* **Aim of the task**
A verbatim transcript of the lines below, starting at the first and ending with the one that holds "def remS (n", is what should be produced.

* **Provided data**
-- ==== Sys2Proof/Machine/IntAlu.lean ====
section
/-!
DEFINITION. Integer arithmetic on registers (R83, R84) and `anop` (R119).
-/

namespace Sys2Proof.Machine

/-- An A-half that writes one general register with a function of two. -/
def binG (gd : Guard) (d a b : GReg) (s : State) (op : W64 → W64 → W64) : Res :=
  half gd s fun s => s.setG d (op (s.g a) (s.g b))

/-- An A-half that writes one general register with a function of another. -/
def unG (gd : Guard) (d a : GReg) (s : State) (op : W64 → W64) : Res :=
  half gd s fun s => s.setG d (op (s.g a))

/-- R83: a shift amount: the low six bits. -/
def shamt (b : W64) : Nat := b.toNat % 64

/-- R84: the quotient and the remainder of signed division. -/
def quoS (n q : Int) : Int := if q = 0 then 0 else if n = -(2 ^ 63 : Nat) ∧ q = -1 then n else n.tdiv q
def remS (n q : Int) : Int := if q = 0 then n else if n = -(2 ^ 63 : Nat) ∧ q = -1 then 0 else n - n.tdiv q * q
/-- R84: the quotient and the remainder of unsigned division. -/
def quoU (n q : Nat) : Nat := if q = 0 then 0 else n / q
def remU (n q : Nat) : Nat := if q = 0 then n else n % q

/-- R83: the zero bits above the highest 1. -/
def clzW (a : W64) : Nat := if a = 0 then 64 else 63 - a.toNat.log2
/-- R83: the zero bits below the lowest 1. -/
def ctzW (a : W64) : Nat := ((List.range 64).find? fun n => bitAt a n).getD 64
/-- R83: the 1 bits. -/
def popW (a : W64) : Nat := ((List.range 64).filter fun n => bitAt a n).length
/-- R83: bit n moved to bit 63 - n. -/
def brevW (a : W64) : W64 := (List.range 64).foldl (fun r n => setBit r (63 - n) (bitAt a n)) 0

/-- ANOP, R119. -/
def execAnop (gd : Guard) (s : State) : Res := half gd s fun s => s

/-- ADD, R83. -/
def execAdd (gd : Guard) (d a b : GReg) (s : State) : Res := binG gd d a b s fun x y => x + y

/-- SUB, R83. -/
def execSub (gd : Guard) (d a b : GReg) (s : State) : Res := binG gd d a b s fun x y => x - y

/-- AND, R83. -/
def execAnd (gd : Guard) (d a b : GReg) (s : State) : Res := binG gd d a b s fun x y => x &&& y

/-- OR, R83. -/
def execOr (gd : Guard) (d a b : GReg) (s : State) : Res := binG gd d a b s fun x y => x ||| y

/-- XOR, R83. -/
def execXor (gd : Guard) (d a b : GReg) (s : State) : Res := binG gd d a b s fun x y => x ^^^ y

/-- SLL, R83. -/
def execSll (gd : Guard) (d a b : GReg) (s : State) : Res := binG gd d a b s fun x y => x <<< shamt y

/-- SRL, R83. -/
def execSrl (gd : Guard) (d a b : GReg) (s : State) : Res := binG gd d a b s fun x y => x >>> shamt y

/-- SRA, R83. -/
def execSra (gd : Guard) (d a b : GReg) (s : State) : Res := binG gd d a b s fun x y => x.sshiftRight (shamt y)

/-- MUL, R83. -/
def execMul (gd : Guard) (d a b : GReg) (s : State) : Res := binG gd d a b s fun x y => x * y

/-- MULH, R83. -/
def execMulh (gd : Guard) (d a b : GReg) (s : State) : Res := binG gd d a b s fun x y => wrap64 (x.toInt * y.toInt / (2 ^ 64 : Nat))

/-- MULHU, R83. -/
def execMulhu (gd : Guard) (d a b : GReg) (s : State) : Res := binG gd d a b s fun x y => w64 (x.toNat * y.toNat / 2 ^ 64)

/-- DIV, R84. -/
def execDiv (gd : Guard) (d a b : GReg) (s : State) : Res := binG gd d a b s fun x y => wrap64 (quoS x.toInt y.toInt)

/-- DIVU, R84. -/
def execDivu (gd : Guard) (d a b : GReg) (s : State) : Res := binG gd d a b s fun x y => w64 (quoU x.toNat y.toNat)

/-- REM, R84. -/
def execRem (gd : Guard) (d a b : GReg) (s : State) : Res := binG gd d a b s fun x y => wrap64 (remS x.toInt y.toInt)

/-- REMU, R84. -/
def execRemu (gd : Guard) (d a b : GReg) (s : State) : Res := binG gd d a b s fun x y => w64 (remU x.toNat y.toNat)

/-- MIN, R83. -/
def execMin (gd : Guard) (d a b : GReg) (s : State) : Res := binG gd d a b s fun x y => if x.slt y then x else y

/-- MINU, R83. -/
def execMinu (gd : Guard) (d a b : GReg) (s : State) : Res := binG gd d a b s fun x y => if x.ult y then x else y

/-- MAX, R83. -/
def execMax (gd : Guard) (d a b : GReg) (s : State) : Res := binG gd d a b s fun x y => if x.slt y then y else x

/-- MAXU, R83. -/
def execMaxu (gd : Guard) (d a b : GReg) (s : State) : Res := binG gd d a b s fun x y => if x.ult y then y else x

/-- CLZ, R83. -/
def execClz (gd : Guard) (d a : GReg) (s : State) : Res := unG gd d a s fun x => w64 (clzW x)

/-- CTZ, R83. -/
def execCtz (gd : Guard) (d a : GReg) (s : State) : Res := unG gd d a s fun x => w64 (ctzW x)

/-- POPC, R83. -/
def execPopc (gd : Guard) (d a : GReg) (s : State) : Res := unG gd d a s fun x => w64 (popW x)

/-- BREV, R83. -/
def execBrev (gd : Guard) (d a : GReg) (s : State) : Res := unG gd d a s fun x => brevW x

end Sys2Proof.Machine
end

* **The answer**
-- ==== Sys2Proof/Machine/IntAlu.lean ====
section
/-!
DEFINITION. Integer arithmetic on registers (R83, R84) and `anop` (R119).
-/

namespace Sys2Proof.Machine

/-- An A-half that writes one general register with a function of two. -/
def binG (gd : Guard) (d a b : GReg) (s : State) (op : W64 → W64 → W64) : Res :=
  half gd s fun s => s.setG d (op (s.g a) (s.g b))

/-- An A-half that writes one general register with a function of another. -/
def unG (gd : Guard) (d a : GReg) (s : State) (op : W64 → W64) : Res :=
  half gd s fun s => s.setG d (op (s.g a))

/-- R83: a shift amount: the low six bits. -/
def shamt (b : W64) : Nat := b.toNat % 64

/-- R84: the quotient and the remainder of signed division. -/
def quoS (n q : Int) : Int := if q = 0 then 0 else if n = -(2 ^ 63 : Nat) ∧ q = -1 then n else n.tdiv q
def remS (n q : Int) : Int := if q = 0 then n else if n = -(2 ^ 63 : Nat) ∧ q = -1 then 0 else n - n.tdiv q * q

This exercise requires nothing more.